Now, it’s time to melt our datasets:

pd.melt(
    zhvi,
    id_vars=["RegionName", "StateName"],
    value_vars=list(
        filter(looks_like_a_date, zhvi.columns)
    ),  # Notice I'm filtering zhvi columns here
    var_name="Date",
    value_name="ZHVI",
)

	RegionName	StateName	Date	ZHVI
0	Los Angeles County	CA	2000-01-31	205982.244116
1	Cook County	IL	2000-01-31	136354.916313
2	Harris County	TX	2000-01-31	107050.239739
3	Maricopa County	AZ	2000-01-31	146824.674809
4	San Diego County	CA	2000-01-31	217214.415906
...	...	...	...	...
871069	Thomas County	NE	2023-07-31	133745.901961
871070	McPherson County	NE	2023-07-31	273759.383253
871071	Arthur County	NE	2023-07-31	237980.396932
871072	Petroleum County	MT	2023-07-31	195882.207523
871073	Kenedy County	TX	2023-07-31	104976.588235

871074 rows × 4 columns

zhvi_tidy = zhvi.melt(
    id_vars=["RegionName", "StateName"],
    value_vars=list(filter(looks_like_a_date, zhvi.columns)), # Notice I'm filtering zhvi columns here
    var_name="Date",
    value_name="ZHVI",
)

zori_tidy = zori.melt(
    id_vars=["RegionName", "StateName"],
    value_vars=list(filter(looks_like_a_date, zori.columns)), # Notice I'm filtering zori columns here
    var_name="Date",
    value_name="ZORI",
)

and take a look:

zori_tidy.head()

	RegionName	StateName	Date	ZORI
0	Los Angeles County	CA	2015-01-31	1859.636263
1	Cook County	IL	2015-01-31	1509.519799
2	Harris County	TX	2015-01-31	1244.972009
3	Maricopa County	AZ	2015-01-31	1001.214534
4	San Diego County	CA	2015-01-31	1797.996849

zhvi_tidy.head()

	RegionName	StateName	Date	ZHVI
0	Los Angeles County	CA	2000-01-31	205982.244116
1	Cook County	IL	2000-01-31	136354.916313
2	Harris County	TX	2000-01-31	107050.239739
3	Maricopa County	AZ	2000-01-31	146824.674809
4	San Diego County	CA	2000-01-31	217214.415906

Merge the data frames

Another common operation is merging, also known as joining, two datasets.

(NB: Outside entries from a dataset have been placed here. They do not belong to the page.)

-- ==== Sys2Proof/Machine/Step.lean ====
section
/-! DEFINITION. One step of the machine: the command at the front of the queue is taken. -/

namespace Sys2Proof.Machine

/-- A command arrives: it joins the end of the queue. -/
def State.send (s : State) (c : Instr) : State := { s with pending := s.pending ++ [c] }

/-- One step: the command at the front of the queue runs with the queue's rest; on an empty queue the block idles (log 2). -/
def step (s : State) : Host.Outcome State Fault Refusal :=
  match s.pending with
  | c :: rest => exec c { s with pending := rest }
  | [] => .next s

/-- The state with the command that a table word spells put at the front of the queue; the state unchanged where it spells none. -/
def State.withFetchWord (s : State) (nbits w : Nat) : State :=
  match decodeTableWord nbits w with
  | some c => { s with pending := c :: s.pending }
  | none => s

end Sys2Proof.Machine
end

We can use the merge() function to merge observations that have the same Date, RegionName, and StateName values.

# Left dataframe is ZORI
# Right dataframe is ZHVI

zillow_data = pd.merge(
    zori_tidy, zhvi_tidy, on=["Date", "RegionName", "StateName"], how="outer"
)

Let’s sort the data by ‘Date’:

zillow_data = zillow_data.sort_values(
    by="Date",         # Sort by Data column
    ascending=True,    # Ascending order
    ignore_index=True, # Reset the index to 0 to N
)

Let’s take a peak at the end of the dataframe using the .tail() function:

zillow_data.head(n=20)

	RegionName	StateName	Date	ZORI	ZHVI
0	Dooly County	GA	2000-01-31	NaN	43205.386681
1	Moniteau County	MO	2000-01-31	NaN	NaN
2	Jefferson County	GA	2000-01-31	NaN	52304.968485
3	Henry County	KY	2000-01-31	NaN	83564.841863
4	Pawnee County	OK	2000-01-31	NaN	37124.230106
5	Clarke County	MS	2000-01-31	NaN	NaN
6	Floyd County	IA	2000-01-31	NaN	65476.850601
7	Nottoway County	VA	2000-01-31	NaN	NaN
8	Dewitt County	IL	2000-01-31	NaN	NaN
9	Grand County	CO	2000-01-31	NaN	176407.811425
10	Sequatchie County	TN	2000-01-31	NaN	57679.387017
11	Barbour County	WV	2000-01-31	NaN	41933.827293
12	Carroll County	IL	2000-01-31	NaN	NaN
13	Washington County	AL	2000-01-31	NaN	NaN
14	Floyd County	VA	2000-01-31	NaN	NaN
15	Marquette County	WI	2000-01-31	NaN	NaN
16	Vermillion County	IN	2000-01-31	NaN	NaN
17	Lawrence County	IL	2000-01-31	NaN	14805.795158
18	Brown County	IN	2000-01-31	NaN	NaN
19	Redwood County	MN	2000-01-31	NaN	NaN

Merging is very powerful and the merge can be done in a number of ways. In this case, we did a outer merge in order to keep all parts of each dataframe: even if a county doesn’t have both a ZORI and ZHVI value, the row will be in the merged dataframe with NaN to represent missing values.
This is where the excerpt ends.